> What the task requires
All lines in the records that carry the string "anyAbove" are to be shown.
##### Dataset extract #####
-- ==== Sys2Proof/Tests/Package.lean ====
section
/-!
SUPPORT. States that meet the hypotheses of the statements about the fabric, memory, power, registers, snapshots, the monitor and
bring-up, at the edges of their ranges.
-/

set_option Elab.async false

namespace Sys2Proof.Tests

open Sys2Proof.Machine

/-! ### Fabric and memory -/

/-- A plan that runs one ring word of port 31 of die 3 in step slot 128, after its two 64-slot segments. -/
def ringState (w : Nat) : State := atSlot 64 (running { full with plans := [(0, some (plan0 [⟨7, 3, 31, 0, [(0, w)]⟩]))] } run0)
def ringLive (w : Nat) : Live :=
  ⟨0, { ctx0 with run := some run0 }, run0, plan0 [⟨7, 3, 31, 0, [(0, w)]⟩], sched0 [⟨7, 3, 31, 0, [(0, w)]⟩]⟩
def ringW (op : Nat) : Nat := op * 2 ^ 60 + 128

theorem witness_RoutersAndRings :
    (up.isUp ∧ up.routerReady 3 127 = true ∧ unitOutputs 127 = [2, 4, 5] ∧ unitOutputs 15 = [0, 4, 5]) ∧
    ((ringState (ringW 1)).isUp ∧ (ringState (ringW 1)).ringWord 0 3 31 64 = some (ringLive (ringW 1), ringW 1) ∧ ringOp (ringW 1) = 1 ∧
      (ringLive (ringW 1)).ringPlace 3 31 64 (ringW 1) = none ∧ (ringState (ringW 1)).ringFree 3 31 ((ringLive (ringW 1)).fabSlot 64) = true) ∧
    ((ringState (ringW 2)).isUp ∧ (ringState (ringW 2)).ringWord 0 3 31 64 = some (ringLive (ringW 2), ringW 2) ∧ ringOp (ringW 2) = 2 ∧
      (ringLive (ringW 2)).ringPlace 3 31 64 (ringW 2) = none ∧ (ringLive (ringW 2)).fabSlot 64 = 64 ∧
      (ringState (ringW 2)).ringPast 3 31 65 = true ∧ Flag.isPoison (flitMarks ((ringState (ringW 2)).ringCome 3 31 64 false)) = false) := by
  unfold State.isUp; repeat' apply And.intro
  all_goals decide +kernel

def stalled : State := { up with fab := { up.fab with stalled := true, resumeAt := 128 } }

theorem witness_FabricStallsAndLosesModules :
    (up.isUp ∧ up.dieOk 3 = true ∧ (up.knotDie 3).routers.contains 127 = false ∧ up.fab.stalled = false ∧ 3 < up.fab.knots.dies.length) ∧
    (stalled.isUp ∧ stalled.fab.stalled = true) ∧
    (up.hasBridge 3 = true ∧ bitAt (nth 63 up.fab.modules 3) 5 = true ∧ 3 < up.fab.modules.length) ∧
    (bitAt (nth 15 up.fab.hostModules 3) 3 = true ∧ 3 < up.fab.hostModules.length) := by
  unfold State.isUp; repeat' apply And.intro
  all_goals decide +kernel

/-- The patrol on, at the last codeword of the last stack; a region scrub there; a map-out there; and an injection at its last byte. -/
def patrolled : State :=
  let s := (up.wr (memPage 3) Reg.MEM_SCRUB_CFG 0x80000000).wr64 (memPage 3) (posOff 7) (stackEnd 7 - 64)
  { s with mem := { s.mem with regionScrub := [(7, some (stackEnd 7 - 64))], copying := [(stackEnd 7 - 1) / 4096] } }
def injecting : State := up.wr64 (memPage 3) Reg.MEM_INJECT_ADDR (stackEnd 7 - 1)

theorem witness_MemoryIsScrubbedAndMappedOut :
    (patrolled.isUp ∧ patrolled.stackOk 7 = true ∧ patrolled.selfRefresh 7 = false ∧
      (patrolled.rd (memPage 3) Reg.MEM_SCRUB_CFG).getLsbD 31 = true ∧ patrolled.patrolPos 7 + 64 = stackEnd 7 ∧
      patrolled.mem.cwBad (patrolled.patrolPos 7 / 64) = false) ∧
    (look none patrolled.mem.regionScrub 7 = some (stackEnd 7 - 64) ∧ patrolled.regionBad (stackEnd 7 - 64) 7 = []) ∧
    patrolled.mem.copying.contains ((stackEnd 7 - 1) / 4096) = true ∧
    (let a := injecting.rd64 (memPage 3) Reg.MEM_INJECT_ADDR / 64 * 64
     injecting.takesWrites (memPage 3) ∧ injecting.populated a 64 = true ∧ dieOf a = 3 ∧ injecting.stackOk (stackOf a) = true ∧
      injecting.mem.synd (a / 64) = 0) := by
  unfold State.takesWrites State.isUp; repeat' apply And.intro
  all_goals decide +kernel

/-! ### Power, temperature, trips -/

/-- Die 3 with a latency that allows W4 exactly, and nothing that keeps it awake; and die 3 in W4, at rest and waking. -/
def idle4 : State := up.wr (pwrPage 3) Reg.PWR_WAKE_LAT 40000
def asleep (waking : Bool) : State := { up with wake := [Wake.reset, Wake.reset, Wake.reset, ⟨4, waking, 7, 3⟩] }

theorem witness_DiesSleepAndWake :
    (idle4.isUp ∧ idle4.dieOk 3 = true ∧ 3 < idle4.wake.length ∧ (idle4.wakeOf 3).waking = false ∧ idle4.qualified 3 = 4) ∧
    ((asleep false).isUp ∧ (asleep false).dieOk 3 = true ∧ 3 < (asleep false).wake.length ∧ ((asleep false).wakeOf 3).waking = false ∧
      ((asleep false).wakeOf 3).state ≠ 0 ∧ (asleep false).reachable (pwrPage 3) = true) ∧
    (allowedState 3 1999 = 2 ∧ allowedState 3 2000 = 3 ∧ allowedState 0 40000 = 2) ∧
    ((asleep true).isUp ∧ (asleep true).dieOk 3 = true ∧ 3 < (asleep true).wake.length ∧ ((asleep true).wakeOf 3).waking = true ∧
      (asleep true).reachable (pwrPage 3) = true) := by
  unfold State.isUp; repeat' apply And.intro
  all_goals decide +kernel

/-- At the peak limit, one above it, and at both ends of the demand. -/
theorem witness_PowerIsPaced :
    up.boot.phase ≠ 0 ∧ up.shut = none ∧ up.peakLimit = 3000 ∧ up.overPower 2600 0 = false ∧
      min 1300 (1300 + 25) = 1300 ∧ max 1000 (1000 - 25) = 1000 := by
  repeat' apply And.intro
  all_goals decide +kernel

/-- The highest sensor of the package at a temperature. -/
def warm (x : Int) : State :=
  { up with sensors := up.sensors.set 3 (List.replicate 144 Sensor.reset ++ [⟨x, x, false, false⟩]) }

theorem witness_SensorsPaceAndWarn :
    (up.boot.phase ≠ 0 ∧ up.shut = none ∧ (warm 1520).anyAbove 1520 = true ∧ (warm 1519).anyAbove 1520 = false ∧
      (warm 1488).anyAbove 1488 = true ∧ (warm 1487).anyAbove 1488 = false) ∧
    (up.pwr.inputWarn = false ∧ up.pwr.coolantWarn = false ∧ up.dieOk 3 = true) ∧
    (4599 < 4600 ∧ 5400 < 5401 ∧ (560 : Int) < 561 ∧ 4600 ≤ 4600 ∧ 5400 ≤ 5400 ∧ (560 : Int) ≤ 560) := by
  repeat' apply And.intro
  all_goals decide +kernel

theorem witness_SensorsAreReadAndChecked :
    up.boot.phase ≠ 0 ∧ up.shut = none ∧ up.sensors.length = 4 ∧ up.senses 3 144 = true ∧ (asleep false).senses 3 143 = false ∧
      (asleep false).boot.phase ≠ 0 ∧ (asleep false).shut = none ∧ 2 ≤ up.boot.phase := by
  repeat' apply And.intro
  all_goals decide +kernel

def trip0 : Trip := ⟨1, 5, 2, 0, 0, 0, 0, [0, 0, 0, 0], 4399, 0, 1000⟩
def dying (n : Nat) : State := { up with shut := some ⟨n, trip0, 5⟩, boot := { up.boot with phase := 1 } }

theorem witness_PackageShutsDown :
    (2 ≤ up.boot.phase ∧ up.shut = none ∧ 4399 < 4400 ∧ 5600 < 5601) ∧
    ((dying 0).shut = some ⟨0, trip0, 5⟩ ∧ (dying 1).shut = some ⟨1, trip0, 5⟩ ∧ (dying 2).shut = some ⟨2, trip0, 5⟩ ∧
      (dying 3).shut = some ⟨3, trip0, 5⟩) ∧
    ((dying 3).boot.phase ≠ 0 ∧ up.boot.phase ≠ 0) := by
  repeat' apply And.intro
  all_goals decide +kernel

/-- The latest record written, with the hottest sensor just below 85 degrees. -/
def tripped (x : Int) : State := { warm x with flash := { up.flash with trips := [trip0], tripSeq := 1, acked := false } }

theorem witness_TripAcknowledgementIsGuarded :
    (tripped 1359).takesWrites (thmPage 3) ∧ (tripped 1359).anyAbove 1360 = false ∧ (tripped 1360).takesWrites (thmPage 3) ∧
      (tripped 1360).anyAbove 1360 = true ∧ (tripped 1359).flash.tripSeq = 1 ∧ (tripped 1359).tripLatched = true := by
  unfold State.takesWrites State.isUp; repeat' apply And.intro
  all_goals decide +kernel

/-! ### Registers and host memory -/

/-- The window of the last bent's page. -/
def bentWindow : Nat := windowBase + 3 * windowBytes + 0x1000000 + 127 * 0x10000 + 0x40

theorem witness_RegistersAreReadAndWritten :
    (up.hostReaches windowBase ∧ windowBase % 4 = 0 ∧ targetOf windowBase = .reg (diePage .dev 0) 0 ∧
      up.pagePresent (diePage .dev 0) = true ∧ (up.wakeOf 0).state = 0) ∧
    (targetOf bentWindow = .reg (unitPage .bent 3 127) 0x40 ∧ aligned bentWindow 8 = true ∧ up.hostReaches bentWindow ∧
      up.pagePresent (unitPage .bent 3 127) = true ∧ (up.wakeOf 3).state = 0) ∧
    (aligned (windowBase + 2) 4 = false ∧ aligned windowBase 4 = true) ∧
    (let p := wgtPage 3
     up.takesWrites p ∧ p.blk = .wgt ∧ (regWord p.blk Reg.WGT_HASH_CFG).isSome = true ∧ 0x40 ≤ Reg.WGT_HASH_CFG ∧
      is64 p.blk Reg.WGT_HASH_CFG = false ∧ is64 p.blk (Reg.WGT_HASH_CFG - 4) = false ∧
      (regWord p.blk Reg.PAGE_IRQ_STAT).isSome = true) ∧
    (up.hostReaches (windowBase + 3 * windowBytes) ∧ up.dieOk 3 = true ∧ 2047 < 2048) := by
  unfold State.hostReaches State.takesWrites State.isUp; repeat' apply And.intro
  all_goals decide +kernel

/-- The last bytes of the last stack, and the first byte past them. -/
theorem witness_HostReachesMemory :
    (up.hostReaches (stackEnd 7 - 8) ∧ up.populated (stackEnd 7 - 8) 8 = true ∧ (up.wakeOf (dieOf (stackEnd 7 - 8))).state < 3 ∧
      (∀ c, c ∈ cwsOf (stackEnd 7 - 8) 8 → up.mem.synd c = 0)) ∧
    (up.hostReaches (stackEnd 7 - 7) ∧ up.populated (stackEnd 7 - 7) 8 = false) ∧
    (up.hostReaches (windowBase + 3 * windowBytes) ∧ up.dieOk 3 = true) := by
  unfold State.hostReaches State.isUp; repeat' apply And.intro
  all_goals decide +kernel

/-- A bent whose first ledger tile holds an open row. -/
def held0 : State := { up with bents := [(bentKey 3 127, { Bent.reset with rows := [(0, { LRow.closed with isOpen := true })] })] }

theorem witness_SoftwareActsOnUnits :
    (up.takesWrites (unitPage .bent 3 127) ∧ 0x1FFFFC % 4 = 0 ∧ 0x1FFFFC < 0x200000) ∧
    (held0.takesWrites (unitPage .bent 3 127) ∧ (held0.bent 3 127).held ((ledgBase - ledgBase) / 0x10000) = true) ∧
    (up.takesWrites (arrPage .arr 3 127 3) ∧ (up.arr 3 127 3).retired = 0 ∧ up.owner 3 127 = none ∧
      (up.knotDie 3).arrays.contains (4 * 127 + 3) = false ∧ 3 < up.fab.knots.dies.length) ∧
    (full.takesWrites (arrPage .arr 0 0 3) ∧ (full.arr 0 0 3).retired = 0 ∧ full.owner 0 0 ≠ none) ∧
    (up.takesWrites (calPage 3 127) ∧ (up.calBent 3 127).running = none ∧ up.bentIsKnot 3 127 = false ∧
      bitAt (up.calBent 3 127).trigger 2 = false) ∧
    (up.takesWrites (fabPage 3) ∧ isShareOff Reg.FAB_RING_SHARE = true ∧ up.shareRefused 3 Reg.FAB_RING_SHARE 7 = true ∧
      up.shareRefused 3 Reg.FAB_RING_SHARE 15 = false) ∧
    up.takesWrites (fabPage 0) ∧ up.takesWrites (diePage .plan 3) := by
  unfold State.takesWrites State.isUp; repeat' apply And.intro
  all_goals decide +kernel

/-! ### Snapshots and the monitor -/

def snapping : State := { up with snap := { up.snap with busy := true, seq := 1, slot := 64, waiters := [.software] } }
/-- Every page shows the sequence number of the snapshot. -/
def allCopied : State := { up with snap := { up.snap with busy := true, waiters := [.resume] } }
/-- Every router has passed the named slot. -/
def passed : State := { snapping with fab := { snapping.fab with base := 65 } }

theorem witness_SoftwareRequestsSnapshots :
    up.takesWrites snapPage ∧ up.snap.busy = false ∧ snapping.takesWrites snapPage ∧ snapping.snap.busy = true := by
  unfold State.takesWrites State.isUp; repeat' apply And.intro
  all_goals decide +kernel

theorem witness_SnapshotsAreCopiedAndAudited :
    (up.takesWrites logPage ∧ up.isUp ∧ up.fwRuns = true) ∧
    (passed.isUp ∧ passed.mayCopy (calPage 3 127) = true ∧ passed.mayCopy quePage = true) ∧
    (allCopied.isUp ∧ allCopied.snap.busy = true ∧ allCopied.snap.queued = [] ∧ allCopied.allCopied = true) ∧
    (snapping.isUp ∧ snapping.snap.busy = true ∧ snapping.snap.queued = [] ∧ snapping.allCopied = false) := by
  unfold State.takesWrites State.isUp; repeat' apply And.intro
  all_goals decide +kernel

theorem witness_MonitorCommandsAnswer :
    (up.isUp ∧ up.fwRuns = true ∧ up.monBusy = false) ∧
    (targetOf (windowBase + 2) = .reg (diePage .dev 0) 2 ∧ aligned (windowBase + 2) 4 = false ∧ aligned windowBase 8 = true ∧ up.hostReaches windowBase) ∧
    (mem0 % 4096 = 0 ∧ up.populated mem0 4096 = true ∧ (up.wakeOf (dieOf mem0)).state < 3 ∧ up.dieOk 3 = true ∧ up.portOk 31 = true) := by
  unfold State.hostReaches State.isUp; repeat' apply And.intro
  all_goals decide +kernel

/-! ### Bring-up -/

def booting (n : Nat) : State := { State.reset with boot := { Boot.reset with phase := 2, step := n, mcState := 1 } }
def env0 : BootEnv := ⟨true, [], 0xFFFFFFFF, List.replicate 16 1700, [], [], [], [], 0, 0⟩
def romMode : State := { booting 2 with boot := { (booting 2).boot with mcState := 2, failed := true } }
def updating : State := { up with ident := { up.ident with updating := some (3, mem0), attesting := some (mem0, 0) } }
def logged : State := { up with log := { up.log with buffer := [⟨1, 0, 0, 0, 0, none, 0, 0, 0, 0⟩] } }

theorem witness_PackageComesUp :
    State.reset.boot.phase = 0 ∧
    (∀ n, n ∈ [1, 2, 3, 4, 5, 6, 7, 8] → (booting n).boot.phase = 2 ∧ (booting n).boot.failed = false ∧ (booting n).boot.step = n) ∧
    (env0.ok = true ∧ (booting 8).shut = none) ∧ (romMode.boot.mcState = 2 ∧ romMode.boot.phase = 2) ∧
    (up.takesWrites secPage ∧ up.fwRuns = true) ∧
    (updating.isUp ∧ updating.fwRuns = true ∧ updating.shut = none ∧ updating.ident.updating = some (3, mem0) ∧
      updating.ident.attesting = some (mem0, 0) ∧ updating.populated mem0 64 = true) ∧
    (logged.boot.phase ≠ 0 ∧ logged.fwRuns = true ∧ logged.log.buffer = [⟨1, 0, 0, 0, 0, none, 0, 0, 0, 0⟩] ∧
      logged.log.ring.length < ringRecords) := by
  unfold State.takesWrites State.isUp; repeat' apply And.intro
  all_goals decide +kernel

end Sys2Proof.Tests
end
#####
> Your response
    (up.boot.phase ≠ 0 ∧ up.shut = none ∧ (warm 1520).anyAbove 1520 = true ∧ (warm 1519).anyAbove 1520 = false ∧
      (warm 1488).anyAbove 1488 = true ∧ (warm 1487).anyAbove 1488 = false) ∧
    (tripped 1359).takesWrites (thmPage 3) ∧ (tripped 1359).anyAbove 1360 = false ∧ (tripped 1360).takesWrites (thmPage 3) ∧
      (tripped 1360).anyAbove 1360 = true ∧ (tripped 1359).flash.tripSeq = 1 ∧ (tripped 1359).tripLatched = true := by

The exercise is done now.